Kuwaiti artist Monira al-Qadiri
In awe of the cosmos

With "Holy Quarter" by Monira al-Qadiri, Munich’s Haus der Kunst gallery is showing a work by one of the Gulf region’s most significant contemporary artists, in an exhibition that runs until the beginning of June. By Claudia Mende

Sand, light and rocks. Monira al-Qadiri’s installation "Holy Quarter" at the Haus der Kunst doesn’t display any classic desert fantasies. Rather, these are striking images of a landscape far from any civilisation.

The artist gave an introduction to her piece at the opening of the exhibition in Munich. It consists of black glass sculptures distributed around the room, and a video story that also features text and music. The images on the large screen in the darkened room are very powerful.

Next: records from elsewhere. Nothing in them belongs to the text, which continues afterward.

/-- The scores of a channel: engines 0 to 15, and 16 for the channel (R338). -/
def State.scores (s : State) (c : Ch) : Tbl Nat :=
  (upto 16).map (fun e => (e, s.engineScore c e)) ++ [(16, s.channelScore c)]

/-- Whether a score differs by 16 or more from its value in the last snapshot (R344). -/
def State.scoreMoved (s : State) : Bool :=
  Ch.all.any fun c => (s.scores c).any fun p =>
    let o := (s.place.snapScores.get c).getD p.1 255
    o + 16 ≤ p.2 || p.2 + 16 ≤ o

/-- A score change of 16 or more triggers a replan (R344). -/
def State.checkHealth (s : State) : State := if s.scoreMoved then s.planTrigger 2 else s

/-- A penalty on engine `e` (16 = the channel itself) of channel `c` (R338). -/
def State.penalize (s : State) (c : Ch) (e : Nat) (decaying permanent : Nat) : State :=
  ({ s with place := { s.place with
      pens := s.place.pens.upd c fun t => Tbl.modify t e {} fun p =>
        { decaying := p.decaying + decaying, permanent := p.permanent + permanent } } }).checkHealth

-- self-test turns

/-- The rotation of channel `c` goes on at engine `n` or the next one that is not faulty; after engine 15 it ends
(R481, R482). -/
def State.nextTurn (s : State) (c : Ch) (n : Nat) : State :=
  let m := ((upto 16).find? fun e => n ≤ e && !bit (s.red.engineFault.get c : Int) e).getD 16
  let rot := s.life.rot.get c
  match rot.start with
  | some b =>
    if m < 16 then { s with life := { s.life with rot := s.life.rot.upd c fun r => { r with turn := none, next := m } } }
    else
      let s := { s with life := { s.life with rot := s.life.rot.upd c fun r =>
        { r with turn := none, next := 0, start := none, late := if s.now ≤ b + sec then false else r.late } } }
      let s := s.bumpC c Obj.sliceRotations
      s.setR Obj.rotationMax (max (s.v Obj.rotationMax) (min 65535 ((s.now - b) / ms) : Nat))
  | none => { s with life := { s.life with rot := s.life.rot.upd c fun r => { r with turn := none, next := m % 16 } } }

/-- No engine of channel `c` is being emptied or under test any more. -/
def State.clearTest (s : State) (c : Ch) : State :=
  { s with place := { s.place with
      emptying := s.place.emptying.set c none, testing := s.place.testing.set c none, movedOut := s.place.movedOut.set c [] } }

/-- The turn of channel `c`'s engine under test ends for service (R353, R485). -/
def State.abortTurn (s : State) (c : Ch) : State :=
  match (s.life.rot.get c).turn with
  | none => s
  | some t =>
    let s := (s.clearTest c).nextTurn c (t.engine + 1)
    (s.setR (Obj.sliceNext c t.engine) ((t.first + t.runs) % 32 : Nat)).bumpC c Obj.sliceAborts

/-- The turn of channel `c` has ended with its return moves (R353): a replan with cause SLICE follows. -/
def State.endTurn (s : State) (c : Ch) : State :=
  match (s.life.rot.get c).turn with
  | none => s
  | some t => ((s.clearTest c).nextTurn c (t.engine + 1)).planTrigger 4

/-- What completed moves bring about for the turns (R353, R481): an emptied engine is under test, and a turn whose tasks
are back has ended. -/
def State.movesDone (s : State) : State :=
  forEach Ch.all s fun s c =>
    match (s.life.rot.get c).turn with
    | none => s
    | some t =>
      if t.returning then
        if (s.place.movedOut.get c).all fun k => (s.task k).move.isNone then s.endTurn c else s
      else if t.emptyAt.isNone && s.enabledTasks.all fun k => !(s.siteIn k c && (s.task k).engines.get c == t.engine) then
        { s with
          place := { s.place with emptying := s.place.emptying.set c none, testing := s.place.testing.set c (some t.engine) }
          life := { s.life with rot := s.life.rot.upd c fun r => { r with turn := some { t with emptyAt := some s.now } } } }
      else s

You can sense that al-Qadiri is engaging artistically with global issues, such as the question of what the future holds for a human race at the mercy of the climate crisis. But her perspective on these issues is expressly Arab.  

Impressions of the "empty quarter"

Across the screen flicker images of sand dunes, rock formations and the great expanse of the  "Rub al-Khali" desert, the "empty quarter" that lies between Saudi Arabia, Oman, Yemen and the United Arab Emirates. A single shrub grows out of a sea of sand. The video story demonstrates how small a human being is when faced with the forces of nature. It inevitably gives rise to questions about the meaning of life and the roots of human existence.  

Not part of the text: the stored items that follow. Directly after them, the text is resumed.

/-- The effect of a write to BANK_SELECT (R210, R212): a task that is not enabled changes bank at once. -/
def State.writeBankSelect (s : State) (k : Nat) (v : Int) : State :=
  let s := s.setR (Obj.bankSelect k) v
  let b := v.toNat
  if s.v (Obj.taskEnable k) != 1 then s.updTask k fun r => { r with swap := none, st := r.st.map fun x => { x with bank := b } }
  else s.askSwap k b (match (s.task k).swap with
    | some (x, at_) => if x = b then min at_ s.now else s.now
    | none => s.now)

/-- The pending swap of task `k` is made, if the present time is its period boundary (R210, R211). -/
def State.makeSwap (s : State) (k : Nat) : State :=
  match (s.task k).swap with
  | some (b, at_) =>
    if at_ ≤ s.now && s.atBoundary k s.now then
      let f := s.loopCfg k b
      let s := s.updTask k fun r =>
        { r with swap := none, st := r.st.map fun x => swapBank (s.taskTy k) f (s.dqCfg k) b x }
      let s := forEach (Ch.all.filter (s.siteIn k)) s fun s c => s.bumpC c (Obj.swapCount k)
      s.traceEvent k
    else s
  | none => s

-- clearing a reaction

/-- A safe input that covers axis `n` stands at VALUE 0 (R420). -/
def State.safeInputLow (s : State) (n : Nat) : Bool :=
  Ch.all.any fun c => (upto 6).any fun i =>
    s.isBit (Obj.siAxisMask (6 * c.num + i)) n &&
      !((s.safe.pairs.get c).getD i {}).value

/-- The condition of a latched cause persists (R217). -/
def State.causeHolds (s : State) (n cause : Nat) : Bool :=
  let own := fun k => s.taskSt ((s.ownerCh k).getD .chA) k
  match cause with
  | 0 => (s.tasksOf n).any fun k => (own k).feStart.isSome
  | 1 => (s.tasksOf n).any fun k => (own k).hold || (s.task k).unplaced
  | 2 => (s.tasksOf n).any fun k => (own k).lim.stall.isSome
  | 3 => match s.bridgeOf n with
    | some (c, b) => (upto 3).any fun i => (s.conv c (3 * b + i)).ovr
    | none => false
  | 4 => match s.bridgeOf n with
    | some (c, b) => s.isBitC c (Obj.gdStatus c b) 2
    | none => false
  | 5 => s.safeInputLow n
  | 6 => match s.bridgeOf n with
    | some (c, b) => s.isBit (Obj.opFaultMap c) b || s.isBit (Obj.opFaultMap c.before) (4 + b)
    | none => false
  | _ => false

/-- The reaction of axis `n` has completed (R217). -/
def State.reactionDone (s : State) (n : Nat) : Bool :=
  match s.reaction n with
  | 1 => s.standstill n
  | 2 => s.standstill n
  | 3 => match s.bridgeOf n with
    | some (c, b) => !(s.slot c b).en
    | none => true
  | _ => true

/-- The effect of AX_FAULT_CLEAR written 0x0001 (R217, R250). -/
def State.clearFault (s : State) (n : Nat) : State :=
  let left := (s.axis n).causes.filter fun p => s.causeHolds n p.1
  let s := s.updAxis n fun a => { a with causes := left, ocTripped := Trio.all false }
  let s := forEach [0, 1, 2] s fun s b => s.bitR (Obj.axFaultCause n) b (left.any fun p => p.1 == b)
  let s := s.setR (Obj.axReaction n) (left.foldl (fun m p => max m p.2) 0)
  forEach (s.tasksOf n) s fun s k => (s.startTask k).updTask k fun r =>
    { r with st := r.st.map fun x =>
        { x with feFault := x.feFault && left.any (fun p => p.1 == 0), lost := x.lost && left.any (fun p => p.1 == 1) } }

-- reads that clear

/-- The owner's copy of an object that is read from a task's owner channel (R220). -/
def State.ownerVal (s : State) (k : Nat) (o : Obj) : Int := s.g ((s.ownerCh k).getD .chA) o

end Sys2Proof.Machine
end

Al-Qadiri was born in 1983 in Dakar, the capital of Senegal. But her parents come from Kuwait, where she grew up. At the age of 16 she was drawn to Tokyo, where she studied multimedia art, gaining her doctorate there in 2010. After several years in Beirut, the artist now lives in Berlin.

The film, shot in the "empty quarter" with the help of a drone, forms a unified whole with the round black glass sculptures in front of the screen. One important starting point for the multimedia project was the story of the British explorer St. John Philby, who travelled around the "empty quarter" in the 1930s.

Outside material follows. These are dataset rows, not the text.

-- slices (R353)

/-- A task on engine `e` of channel `c` is in a move or a hand-over (R353). -/
def State.engineBusy (s : State) (c : Ch) (e : Nat) : Bool :=
  s.enabledTasks.any fun k =>
    let here := s.siteIn k c && (s.task k).engines.get c == e
    let there := match (s.task k).move with
      | some m => m.computed.get c && m.engines.get c == e
      | none => false
    ((here && (s.task k).move.isSome) || there || (here && match s.taskAxis k with
      | some n => (s.axis n).handover != 0
      | none => false))

/-- Whether turns may start in channel `c` (R483). -/
def State.turnsRun (s : State) (c : Ch) : Bool :=
  s.v Obj.sliceEnable == 1 && s.takesPart c && !s.red.inDebug.get c && s.red.state != .startup && s.red.state != .passive &&
    s.power.state == .run && s.power.entering.isNone && !s.power.waking && s.power.sliceWait.isNone

/-- Engine `e` is refused for a turn (R353). -/
def State.refusesSlice (s : State) (c : Ch) (e : Nat) : Bool :=
  bit (s.place.plan.noFallback.get c : Int) e || (s.place.emptying.get c).isSome || (s.place.testing.get c).isSome ||
    s.engineBusy c e

/-- The tasks on an engine. -/
def State.tasksOn (s : State) (c : Ch) (e : Nat) : List Nat :=
  s.enabledTasks.filter fun k => s.siteIn k c && (s.task k).engines.get c == e

/-- The fallback table of the plan computed again for the present placement (R353). -/
def State.redoFallback (s : State) (d : Draft) : State :=
  let i : PlanIn := ⟨s.clocks, !s.place.aged, false⟩
  let p := s.finish i d
  { s with place := { s.place with plan := { s.place.plan with
      fbEngine := p.fbEngine, fbOwner := p.fbOwner, noFallback := p.noFallback } } }

/-- A turn begins: the engine's tasks move to their fallback engines (R353, R481). -/
def State.startTurn (s : State) (c : Ch) (e : Nat) : State :=
  let ks := s.tasksOn c e
  let site := fun k => (s.place.plan.fbEngine.get c).getD k 255
  let s := { s with
    life := { s.life with rot := s.life.rot.upd c fun r =>
      { r with turn := some { engine := e, first := s.vn (Obj.sliceNext c e) } } }
    place := { s.place with emptying := s.place.emptying.set c (some e), movedOut := s.place.movedOut.set c ks } }
  let s := forEach ks s fun s k =>
    (s.serve c (site k)).updTask k fun r =>
      { r with move := some { owner := r.owner, computed := r.computed, engines := r.engines.set c (site k) } }
  let d := s.present
  let s := s.redoFallback { d with asg := d.asg.upd c fun l => l.map fun p => if p.2 = e then (p.1, site p.1) else p }
  s.movesDone

/-- SLICE_REQUEST (R353): the turn of engine `e`, whose turn it is in the rotation. -/
def execSliceRequest (t : Nat) (c : Ch) (e : Fin 16) (s : State) : Res :=
  s.run t fun s =>
    let r := s.life.rot.get c
    if r.start.isSome && r.turn.isNone && r.next == e.val && s.turnsRun c then
      if s.refusesSlice c e then (s.bumpC c Obj.sliceRefusals).nextTurn c (e + 1) else s.startTurn c e
    else s

/-- Service is needed from an engine under test or being emptied (R353, R485): a task stands on it that is not one of those
that the turn moves out. -/
def State.neededInTest (s : State) (c : Ch) (e : Nat) : Bool :=
  s.inTest c e && (s.tasksOn c e).any fun k => s.place.testing.get c == some e || !(s.place.movedOut.get c).contains k

/-- SLICE_ABORT (R485): the turn of an engine from which service is needed ends, where the work's arrival has not ended it. -/
def execSliceAbort (t : Nat) (c : Ch) (e : Fin 16) (s : State) : Res :=
  s.run t fun s => if s.neededInTest c e then s.abortTurn c else s

end Sys2Proof.Machine
end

A fictional being with a mythological quality

In 1932, the Orientalist was searching for the ruins of an ancient city in this hostile environment when he became the first European to discover the Wabar crater. The British explorer took it to be an extinct volcano, but it had actually been created by the impact of meteorites. Wabar is regarded as the best-preserved example of a crater caused by a meteorite anywhere in the world.

But al-Qadiri sees more than a geological attraction in the remains of the meteorite. In her installation, Wabar becomes a fictional being with a mythological quality, who fell to earth from outer space. In the audio sequences played over the video, Wabar speaks words from St. John Philby’s diary mixed with notes from scientific journals and religious poetry.

"When you hold these pieces of meteorite in your hand, you can’t help but get a spiritual feeling for the endless vastness of the universe to which we are connected," she explains.